Start of Material supplied

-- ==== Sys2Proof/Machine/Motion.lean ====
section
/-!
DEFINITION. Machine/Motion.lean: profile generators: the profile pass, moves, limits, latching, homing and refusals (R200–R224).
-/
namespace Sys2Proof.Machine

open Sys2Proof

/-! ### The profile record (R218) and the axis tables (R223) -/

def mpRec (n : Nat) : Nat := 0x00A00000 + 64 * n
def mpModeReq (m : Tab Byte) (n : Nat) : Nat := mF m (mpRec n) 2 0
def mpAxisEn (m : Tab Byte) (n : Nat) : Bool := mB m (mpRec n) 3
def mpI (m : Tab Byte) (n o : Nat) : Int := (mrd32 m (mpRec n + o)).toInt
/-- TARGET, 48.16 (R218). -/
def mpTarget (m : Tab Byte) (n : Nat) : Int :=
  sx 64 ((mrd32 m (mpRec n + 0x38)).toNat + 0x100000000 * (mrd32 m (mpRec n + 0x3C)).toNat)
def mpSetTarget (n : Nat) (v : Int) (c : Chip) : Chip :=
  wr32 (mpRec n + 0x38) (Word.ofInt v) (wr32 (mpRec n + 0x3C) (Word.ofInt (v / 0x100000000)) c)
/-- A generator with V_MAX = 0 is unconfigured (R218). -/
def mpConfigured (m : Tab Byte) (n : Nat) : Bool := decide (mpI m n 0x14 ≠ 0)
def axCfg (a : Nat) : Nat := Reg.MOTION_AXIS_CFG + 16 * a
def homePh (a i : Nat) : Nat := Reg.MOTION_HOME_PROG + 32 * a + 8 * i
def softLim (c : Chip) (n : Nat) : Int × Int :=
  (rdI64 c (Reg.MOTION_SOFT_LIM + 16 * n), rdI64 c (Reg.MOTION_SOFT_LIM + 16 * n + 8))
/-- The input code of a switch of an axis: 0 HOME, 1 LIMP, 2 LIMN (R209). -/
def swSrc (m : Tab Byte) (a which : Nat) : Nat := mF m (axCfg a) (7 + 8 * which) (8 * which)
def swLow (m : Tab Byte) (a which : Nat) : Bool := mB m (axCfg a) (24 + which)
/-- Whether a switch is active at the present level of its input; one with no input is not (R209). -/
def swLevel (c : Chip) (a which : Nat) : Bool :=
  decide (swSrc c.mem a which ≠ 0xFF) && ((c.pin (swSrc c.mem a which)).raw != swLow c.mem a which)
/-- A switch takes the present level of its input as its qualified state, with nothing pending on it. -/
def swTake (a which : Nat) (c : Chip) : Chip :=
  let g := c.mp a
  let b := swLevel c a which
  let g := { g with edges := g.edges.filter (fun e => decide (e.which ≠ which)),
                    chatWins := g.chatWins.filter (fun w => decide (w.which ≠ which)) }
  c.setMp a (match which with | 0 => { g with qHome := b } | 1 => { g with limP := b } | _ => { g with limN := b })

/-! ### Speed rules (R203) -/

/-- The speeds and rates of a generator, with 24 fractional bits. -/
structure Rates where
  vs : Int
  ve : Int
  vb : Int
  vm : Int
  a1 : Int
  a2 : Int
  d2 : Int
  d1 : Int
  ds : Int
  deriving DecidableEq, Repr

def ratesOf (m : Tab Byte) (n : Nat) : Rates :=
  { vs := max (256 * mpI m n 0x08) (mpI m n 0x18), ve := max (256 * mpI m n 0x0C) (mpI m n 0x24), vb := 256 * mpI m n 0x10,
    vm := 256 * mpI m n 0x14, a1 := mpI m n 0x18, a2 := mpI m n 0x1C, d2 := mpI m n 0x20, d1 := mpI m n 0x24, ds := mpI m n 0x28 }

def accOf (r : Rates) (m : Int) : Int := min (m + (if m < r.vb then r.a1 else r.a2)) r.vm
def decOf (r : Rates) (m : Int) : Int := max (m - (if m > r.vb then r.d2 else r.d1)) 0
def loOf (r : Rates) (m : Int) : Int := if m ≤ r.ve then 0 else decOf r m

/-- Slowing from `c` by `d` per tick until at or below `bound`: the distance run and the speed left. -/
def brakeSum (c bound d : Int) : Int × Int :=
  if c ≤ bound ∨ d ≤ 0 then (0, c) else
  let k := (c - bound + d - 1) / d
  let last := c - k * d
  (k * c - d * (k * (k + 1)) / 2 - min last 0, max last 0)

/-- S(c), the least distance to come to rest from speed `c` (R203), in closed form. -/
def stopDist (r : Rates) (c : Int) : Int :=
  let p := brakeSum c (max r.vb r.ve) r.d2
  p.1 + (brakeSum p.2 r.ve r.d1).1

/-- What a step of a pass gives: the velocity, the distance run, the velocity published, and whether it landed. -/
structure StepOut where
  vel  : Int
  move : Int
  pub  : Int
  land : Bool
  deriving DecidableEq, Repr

End of Material supplied

- _Exercise aim_: The required result is an identical copy of the records above.

- _Output for this task_:
-- ==== Sys2Proof/Machine/Motion.lean ====
section
/-!
DEFINITION. Machine/Motion.lean: profile generators: the profile pass, moves, limits, latching, homing and refusals (R200–R224).
-/
namespace Sys2Proof.Machine

open Sys2Proof

/-! ### The profile record (R218) and the axis tables (R223) -/

def mpRec (n : Nat) : Nat := 0x00A00000 + 64 * n
def mpModeReq (m : Tab Byte) (n : Nat) : Nat := mF m (mpRec n) 2 0
def mpAxisEn (m : Tab Byte) (n : Nat) : Bool := mB m (mpRec n) 3
def mpI (m : Tab Byte) (n o : Nat) : Int := (mrd32 m (mpRec n + o)).toInt
/-- TARGET, 48.16 (R218). -/
def mpTarget (m : Tab Byte) (n : Nat) : Int :=
  sx 64 ((mrd32 m (mpRec n + 0x38)).toNat + 0x100000000 * (mrd32 m (mpRec n + 0x3C)).toNat)
def mpSetTarget (n : Nat) (v : Int) (c : Chip) : Chip :=
  wr32 (mpRec n + 0x38) (Word.ofInt v) (wr32 (mpRec n + 0x3C) (Word.ofInt (v / 0x100000000)) c)
/-- A generator with V_MAX = 0 is unconfigured (R218). -/
def mpConfigured (m : Tab Byte) (n : Nat) : Bool := decide (mpI m n 0x14 ≠ 0)
def axCfg (a : Nat) : Nat := Reg.MOTION_AXIS_CFG + 16 * a
def homePh (a i : Nat) : Nat := Reg.MOTION_HOME_PROG + 32 * a + 8 * i
def softLim (c : Chip) (n : Nat) : Int × Int :=
  (rdI64 c (Reg.MOTION_SOFT_LIM + 16 * n), rdI64 c (Reg.MOTION_SOFT_LIM + 16 * n + 8))
/-- The input code of a switch of an axis: 0 HOME, 1 LIMP, 2 LIMN (R209). -/
def swSrc (m : Tab Byte) (a which : Nat) : Nat := mF m (axCfg a) (7 + 8 * which) (8 * which)
def swLow (m : Tab Byte) (a which : Nat) : Bool := mB m (axCfg a) (24 + which)
/-- Whether a switch is active at the present level of its input; one with no input is not (R209). -/
def swLevel (c : Chip) (a which : Nat) : Bool :=
  decide (swSrc c.mem a which ≠ 0xFF) && ((c.pin (swSrc c.mem a which)).raw != swLow c.mem a which)
/-- A switch takes the present level of its input as its qualified state, with nothing pending on it. -/
def swTake (a which : Nat) (c : Chip) : Chip :=
  let g := c.mp a
  let b := swLevel c a which
  let g := { g with edges := g.edges.filter (fun e => decide (e.which ≠ which)),
                    chatWins := g.chatWins.filter (fun w => decide (w.which ≠ which)) }
  c.setMp a (match which with | 0 => { g with qHome := b } | 1 => { g with limP := b } | _ => { g with limN := b })

/-! ### Speed rules (R203) -/

/-- The speeds and rates of a generator, with 24 fractional bits. -/
structure Rates where
  vs : Int
  ve : Int
  vb : Int
  vm : Int
  a1 : Int
  a2 : Int
  d2 : Int
  d1 : Int
  ds : Int
  deriving DecidableEq, Repr

def ratesOf (m : Tab Byte) (n : Nat) : Rates :=
  { vs := max (256 * mpI m n 0x08) (mpI m n 0x18), ve := max (256 * mpI m n 0x0C) (mpI m n 0x24), vb := 256 * mpI m n 0x10,
    vm := 256 * mpI m n 0x14, a1 := mpI m n 0x18, a2 := mpI m n 0x1C, d2 := mpI m n 0x20, d1 := mpI m n 0x24, ds := mpI m n 0x28 }

def accOf (r : Rates) (m : Int) : Int := min (m + (if m < r.vb then r.a1 else r.a2)) r.vm
def decOf (r : Rates) (m : Int) : Int := max (m - (if m > r.vb then r.d2 else r.d1)) 0
def loOf (r : Rates) (m : Int) : Int := if m ≤ r.ve then 0 else decOf r m

/-- Slowing from `c` by `d` per tick until at or below `bound`: the distance run and the speed left. -/
def brakeSum (c bound d : Int) : Int × Int :=
  if c ≤ bound ∨ d ≤ 0 then (0, c) else
  let k := (c - bound + d - 1) / d
  let last := c - k * d
  (k * c - d * (k * (k + 1)) / 2 - min last 0, max last 0)

/-- S(c), the least distance to come to rest from speed `c` (R203), in closed form. -/
def stopDist (r : Rates) (c : Int) : Int :=
  let p := brakeSum c (max r.vb r.ve) r.d2
  p.1 + (brakeSum p.2 r.ve r.d1).1

/-- What a step of a pass gives: the velocity, the distance run, the velocity published, and whether it landed. -/
structure StepOut where
  vel  : Int
  move : Int
  pub  : Int
  land : Bool
  deriving DecidableEq, Repr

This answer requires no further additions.